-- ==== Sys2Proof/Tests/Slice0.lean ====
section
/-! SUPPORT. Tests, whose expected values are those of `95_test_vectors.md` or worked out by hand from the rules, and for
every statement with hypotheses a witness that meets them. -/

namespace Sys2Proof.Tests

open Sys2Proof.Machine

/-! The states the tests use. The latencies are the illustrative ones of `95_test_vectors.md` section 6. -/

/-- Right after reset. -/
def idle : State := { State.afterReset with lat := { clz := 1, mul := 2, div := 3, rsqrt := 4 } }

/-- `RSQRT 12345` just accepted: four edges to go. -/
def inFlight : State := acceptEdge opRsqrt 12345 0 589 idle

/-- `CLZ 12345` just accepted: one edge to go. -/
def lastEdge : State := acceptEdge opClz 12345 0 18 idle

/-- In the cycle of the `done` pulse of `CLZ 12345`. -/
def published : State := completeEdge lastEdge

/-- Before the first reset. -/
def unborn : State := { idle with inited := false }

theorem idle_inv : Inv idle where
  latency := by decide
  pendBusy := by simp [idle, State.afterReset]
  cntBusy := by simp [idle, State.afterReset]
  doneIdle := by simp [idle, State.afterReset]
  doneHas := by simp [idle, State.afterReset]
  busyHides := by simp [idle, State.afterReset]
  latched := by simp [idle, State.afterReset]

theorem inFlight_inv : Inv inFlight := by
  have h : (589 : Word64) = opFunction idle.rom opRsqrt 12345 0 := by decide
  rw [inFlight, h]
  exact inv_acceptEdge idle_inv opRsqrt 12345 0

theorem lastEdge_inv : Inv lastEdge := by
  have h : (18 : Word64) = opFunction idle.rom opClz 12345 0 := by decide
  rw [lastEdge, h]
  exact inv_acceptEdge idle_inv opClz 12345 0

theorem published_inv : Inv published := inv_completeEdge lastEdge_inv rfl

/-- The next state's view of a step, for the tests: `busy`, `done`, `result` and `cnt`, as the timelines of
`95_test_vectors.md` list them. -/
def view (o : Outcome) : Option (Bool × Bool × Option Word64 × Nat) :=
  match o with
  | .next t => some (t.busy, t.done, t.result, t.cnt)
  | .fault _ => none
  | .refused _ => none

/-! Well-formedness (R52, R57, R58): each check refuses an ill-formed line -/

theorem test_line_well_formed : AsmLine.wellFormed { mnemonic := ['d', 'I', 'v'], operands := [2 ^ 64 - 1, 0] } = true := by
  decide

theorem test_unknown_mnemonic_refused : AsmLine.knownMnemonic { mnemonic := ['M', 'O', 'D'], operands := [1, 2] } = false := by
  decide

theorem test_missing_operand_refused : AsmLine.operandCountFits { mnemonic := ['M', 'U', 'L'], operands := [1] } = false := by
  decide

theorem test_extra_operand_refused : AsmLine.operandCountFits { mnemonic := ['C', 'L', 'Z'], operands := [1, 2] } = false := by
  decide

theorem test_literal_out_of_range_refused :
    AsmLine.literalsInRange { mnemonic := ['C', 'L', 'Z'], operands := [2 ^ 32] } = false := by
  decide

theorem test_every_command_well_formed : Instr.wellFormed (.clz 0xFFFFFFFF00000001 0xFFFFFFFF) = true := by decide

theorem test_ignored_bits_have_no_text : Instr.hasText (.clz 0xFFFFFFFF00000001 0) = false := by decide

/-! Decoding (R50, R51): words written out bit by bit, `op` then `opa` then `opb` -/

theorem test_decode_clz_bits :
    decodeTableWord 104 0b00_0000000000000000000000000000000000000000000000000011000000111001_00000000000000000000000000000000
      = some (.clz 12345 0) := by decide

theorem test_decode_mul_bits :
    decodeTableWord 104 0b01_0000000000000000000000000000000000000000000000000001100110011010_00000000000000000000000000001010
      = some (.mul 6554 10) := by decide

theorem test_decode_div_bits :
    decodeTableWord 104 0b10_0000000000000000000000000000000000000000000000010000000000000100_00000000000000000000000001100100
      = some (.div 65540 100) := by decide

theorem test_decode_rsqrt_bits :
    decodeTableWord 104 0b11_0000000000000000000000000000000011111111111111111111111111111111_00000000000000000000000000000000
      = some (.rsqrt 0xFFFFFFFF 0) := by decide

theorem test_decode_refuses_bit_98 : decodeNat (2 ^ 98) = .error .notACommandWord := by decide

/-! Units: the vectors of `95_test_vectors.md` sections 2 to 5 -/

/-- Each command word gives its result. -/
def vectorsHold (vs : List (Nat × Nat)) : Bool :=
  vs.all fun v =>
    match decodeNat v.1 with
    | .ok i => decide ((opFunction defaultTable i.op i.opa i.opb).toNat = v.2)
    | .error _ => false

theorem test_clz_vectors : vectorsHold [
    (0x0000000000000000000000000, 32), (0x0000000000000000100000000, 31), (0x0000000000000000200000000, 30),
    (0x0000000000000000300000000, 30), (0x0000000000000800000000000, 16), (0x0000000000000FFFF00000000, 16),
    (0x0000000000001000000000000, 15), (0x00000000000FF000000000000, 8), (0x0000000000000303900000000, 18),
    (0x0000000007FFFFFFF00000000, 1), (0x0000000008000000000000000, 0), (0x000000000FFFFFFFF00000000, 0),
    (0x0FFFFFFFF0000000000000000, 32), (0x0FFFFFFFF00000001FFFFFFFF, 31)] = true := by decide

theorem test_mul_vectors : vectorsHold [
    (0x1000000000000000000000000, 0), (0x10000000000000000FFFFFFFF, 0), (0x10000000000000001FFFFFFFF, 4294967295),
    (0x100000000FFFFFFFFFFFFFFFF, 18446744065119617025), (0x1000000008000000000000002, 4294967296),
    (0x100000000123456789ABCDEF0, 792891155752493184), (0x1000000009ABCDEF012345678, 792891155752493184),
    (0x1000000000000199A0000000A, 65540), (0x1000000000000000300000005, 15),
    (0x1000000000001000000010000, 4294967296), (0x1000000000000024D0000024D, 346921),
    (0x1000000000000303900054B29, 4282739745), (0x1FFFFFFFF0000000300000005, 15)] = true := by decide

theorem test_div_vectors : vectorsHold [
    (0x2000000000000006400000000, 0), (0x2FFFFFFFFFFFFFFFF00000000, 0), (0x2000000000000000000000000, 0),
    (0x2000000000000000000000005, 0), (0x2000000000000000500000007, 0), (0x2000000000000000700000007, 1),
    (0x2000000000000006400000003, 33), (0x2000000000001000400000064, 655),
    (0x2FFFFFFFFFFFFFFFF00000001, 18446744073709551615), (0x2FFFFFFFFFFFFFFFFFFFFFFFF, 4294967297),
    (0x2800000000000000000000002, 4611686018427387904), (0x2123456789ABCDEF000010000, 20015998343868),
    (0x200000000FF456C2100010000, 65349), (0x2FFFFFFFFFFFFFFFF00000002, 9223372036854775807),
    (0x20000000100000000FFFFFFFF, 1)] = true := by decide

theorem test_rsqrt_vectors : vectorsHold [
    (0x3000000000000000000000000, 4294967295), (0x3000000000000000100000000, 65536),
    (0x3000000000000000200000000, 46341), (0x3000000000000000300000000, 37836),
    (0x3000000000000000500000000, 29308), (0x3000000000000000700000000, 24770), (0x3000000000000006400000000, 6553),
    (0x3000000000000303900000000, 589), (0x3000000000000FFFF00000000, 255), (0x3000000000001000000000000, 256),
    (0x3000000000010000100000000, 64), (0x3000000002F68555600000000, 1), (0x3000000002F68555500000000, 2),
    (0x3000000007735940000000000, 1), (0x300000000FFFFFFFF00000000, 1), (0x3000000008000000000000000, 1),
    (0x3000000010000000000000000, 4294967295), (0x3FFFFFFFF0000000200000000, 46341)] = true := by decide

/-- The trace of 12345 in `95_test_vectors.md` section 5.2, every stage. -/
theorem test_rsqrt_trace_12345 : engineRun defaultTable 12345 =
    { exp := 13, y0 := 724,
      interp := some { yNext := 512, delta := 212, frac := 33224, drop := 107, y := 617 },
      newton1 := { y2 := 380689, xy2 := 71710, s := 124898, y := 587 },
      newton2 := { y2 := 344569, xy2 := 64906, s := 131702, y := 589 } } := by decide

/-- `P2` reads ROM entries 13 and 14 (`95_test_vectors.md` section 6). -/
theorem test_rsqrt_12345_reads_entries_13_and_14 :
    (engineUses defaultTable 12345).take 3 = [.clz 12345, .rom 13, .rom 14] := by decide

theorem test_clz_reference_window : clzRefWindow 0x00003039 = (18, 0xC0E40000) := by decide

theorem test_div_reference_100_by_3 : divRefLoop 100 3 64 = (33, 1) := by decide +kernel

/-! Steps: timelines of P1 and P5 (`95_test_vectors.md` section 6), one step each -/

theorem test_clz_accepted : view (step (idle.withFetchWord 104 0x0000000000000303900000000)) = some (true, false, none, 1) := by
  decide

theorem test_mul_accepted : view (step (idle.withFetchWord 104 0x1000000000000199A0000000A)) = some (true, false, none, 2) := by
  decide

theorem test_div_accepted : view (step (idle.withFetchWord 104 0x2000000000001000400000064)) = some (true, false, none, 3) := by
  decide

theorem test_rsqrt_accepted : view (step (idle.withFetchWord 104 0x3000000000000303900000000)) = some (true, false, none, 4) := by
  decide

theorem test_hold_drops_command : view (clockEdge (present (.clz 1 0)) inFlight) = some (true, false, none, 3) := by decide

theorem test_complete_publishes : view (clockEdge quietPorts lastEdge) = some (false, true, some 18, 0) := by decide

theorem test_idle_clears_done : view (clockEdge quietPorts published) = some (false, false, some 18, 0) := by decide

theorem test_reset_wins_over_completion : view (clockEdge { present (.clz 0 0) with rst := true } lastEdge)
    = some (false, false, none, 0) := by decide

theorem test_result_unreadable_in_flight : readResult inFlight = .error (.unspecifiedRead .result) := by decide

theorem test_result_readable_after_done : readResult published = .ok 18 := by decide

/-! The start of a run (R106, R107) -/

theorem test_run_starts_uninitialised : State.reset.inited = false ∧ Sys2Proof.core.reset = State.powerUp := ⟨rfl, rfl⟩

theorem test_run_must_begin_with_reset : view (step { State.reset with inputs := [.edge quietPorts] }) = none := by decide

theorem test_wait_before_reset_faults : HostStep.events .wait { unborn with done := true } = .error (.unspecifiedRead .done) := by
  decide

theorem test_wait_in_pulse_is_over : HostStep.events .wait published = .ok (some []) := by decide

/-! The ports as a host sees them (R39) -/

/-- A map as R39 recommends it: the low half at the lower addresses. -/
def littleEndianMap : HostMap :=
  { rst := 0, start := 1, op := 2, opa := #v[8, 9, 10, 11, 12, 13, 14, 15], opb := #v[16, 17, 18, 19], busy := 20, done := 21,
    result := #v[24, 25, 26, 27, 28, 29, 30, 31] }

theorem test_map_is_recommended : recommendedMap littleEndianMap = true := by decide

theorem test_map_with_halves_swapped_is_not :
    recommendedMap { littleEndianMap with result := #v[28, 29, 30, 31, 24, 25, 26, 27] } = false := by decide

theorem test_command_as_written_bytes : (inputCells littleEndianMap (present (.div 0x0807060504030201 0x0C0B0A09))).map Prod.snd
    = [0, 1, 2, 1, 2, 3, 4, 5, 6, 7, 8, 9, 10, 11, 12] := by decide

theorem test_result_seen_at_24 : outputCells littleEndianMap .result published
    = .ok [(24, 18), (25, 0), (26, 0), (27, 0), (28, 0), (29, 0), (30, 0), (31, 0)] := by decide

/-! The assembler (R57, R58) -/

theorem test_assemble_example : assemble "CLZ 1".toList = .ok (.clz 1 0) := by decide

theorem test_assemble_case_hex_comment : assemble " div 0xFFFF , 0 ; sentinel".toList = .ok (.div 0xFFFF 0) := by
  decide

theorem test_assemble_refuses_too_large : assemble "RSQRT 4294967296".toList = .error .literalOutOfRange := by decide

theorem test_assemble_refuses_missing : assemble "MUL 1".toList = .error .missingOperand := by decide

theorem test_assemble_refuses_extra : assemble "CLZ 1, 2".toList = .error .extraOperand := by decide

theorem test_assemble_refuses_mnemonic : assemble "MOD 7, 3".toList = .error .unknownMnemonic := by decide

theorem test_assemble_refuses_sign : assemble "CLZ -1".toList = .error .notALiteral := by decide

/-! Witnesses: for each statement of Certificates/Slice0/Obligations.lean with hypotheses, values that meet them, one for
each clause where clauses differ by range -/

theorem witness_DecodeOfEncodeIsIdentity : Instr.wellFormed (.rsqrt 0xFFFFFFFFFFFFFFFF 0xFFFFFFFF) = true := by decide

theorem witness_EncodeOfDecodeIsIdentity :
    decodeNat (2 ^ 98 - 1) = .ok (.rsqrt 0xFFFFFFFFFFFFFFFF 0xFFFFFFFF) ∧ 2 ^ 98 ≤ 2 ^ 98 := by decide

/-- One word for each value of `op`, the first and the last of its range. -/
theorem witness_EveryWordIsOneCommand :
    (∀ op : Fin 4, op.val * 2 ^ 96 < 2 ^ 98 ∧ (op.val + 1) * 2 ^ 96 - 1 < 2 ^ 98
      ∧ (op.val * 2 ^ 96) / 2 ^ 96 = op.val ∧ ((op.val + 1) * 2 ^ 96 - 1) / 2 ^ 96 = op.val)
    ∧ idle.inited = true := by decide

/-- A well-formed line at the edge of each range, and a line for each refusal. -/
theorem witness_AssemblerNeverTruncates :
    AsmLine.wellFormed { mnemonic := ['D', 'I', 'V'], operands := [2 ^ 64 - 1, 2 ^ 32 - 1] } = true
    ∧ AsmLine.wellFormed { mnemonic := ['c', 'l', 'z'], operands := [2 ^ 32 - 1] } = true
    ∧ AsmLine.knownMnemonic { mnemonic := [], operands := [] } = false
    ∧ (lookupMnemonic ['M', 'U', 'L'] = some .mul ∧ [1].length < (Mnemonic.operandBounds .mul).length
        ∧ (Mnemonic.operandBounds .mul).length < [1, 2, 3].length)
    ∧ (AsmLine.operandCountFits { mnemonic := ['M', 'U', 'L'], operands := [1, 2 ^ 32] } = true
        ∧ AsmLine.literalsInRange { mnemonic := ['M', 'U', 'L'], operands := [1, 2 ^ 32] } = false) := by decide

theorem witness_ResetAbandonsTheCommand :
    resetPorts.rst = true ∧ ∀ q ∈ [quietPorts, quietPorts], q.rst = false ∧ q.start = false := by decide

WHAT THE TASK ASKS: Please copy every line of the material that contains the word "vectorsHold".

SOLUTION FOR THIS EXERCISE:
def vectorsHold (vs : List (Nat × Nat)) : Bool :=
theorem test_clz_vectors : vectorsHold [
theorem test_mul_vectors : vectorsHold [
theorem test_div_vectors : vectorsHold [
theorem test_rsqrt_vectors : vectorsHold [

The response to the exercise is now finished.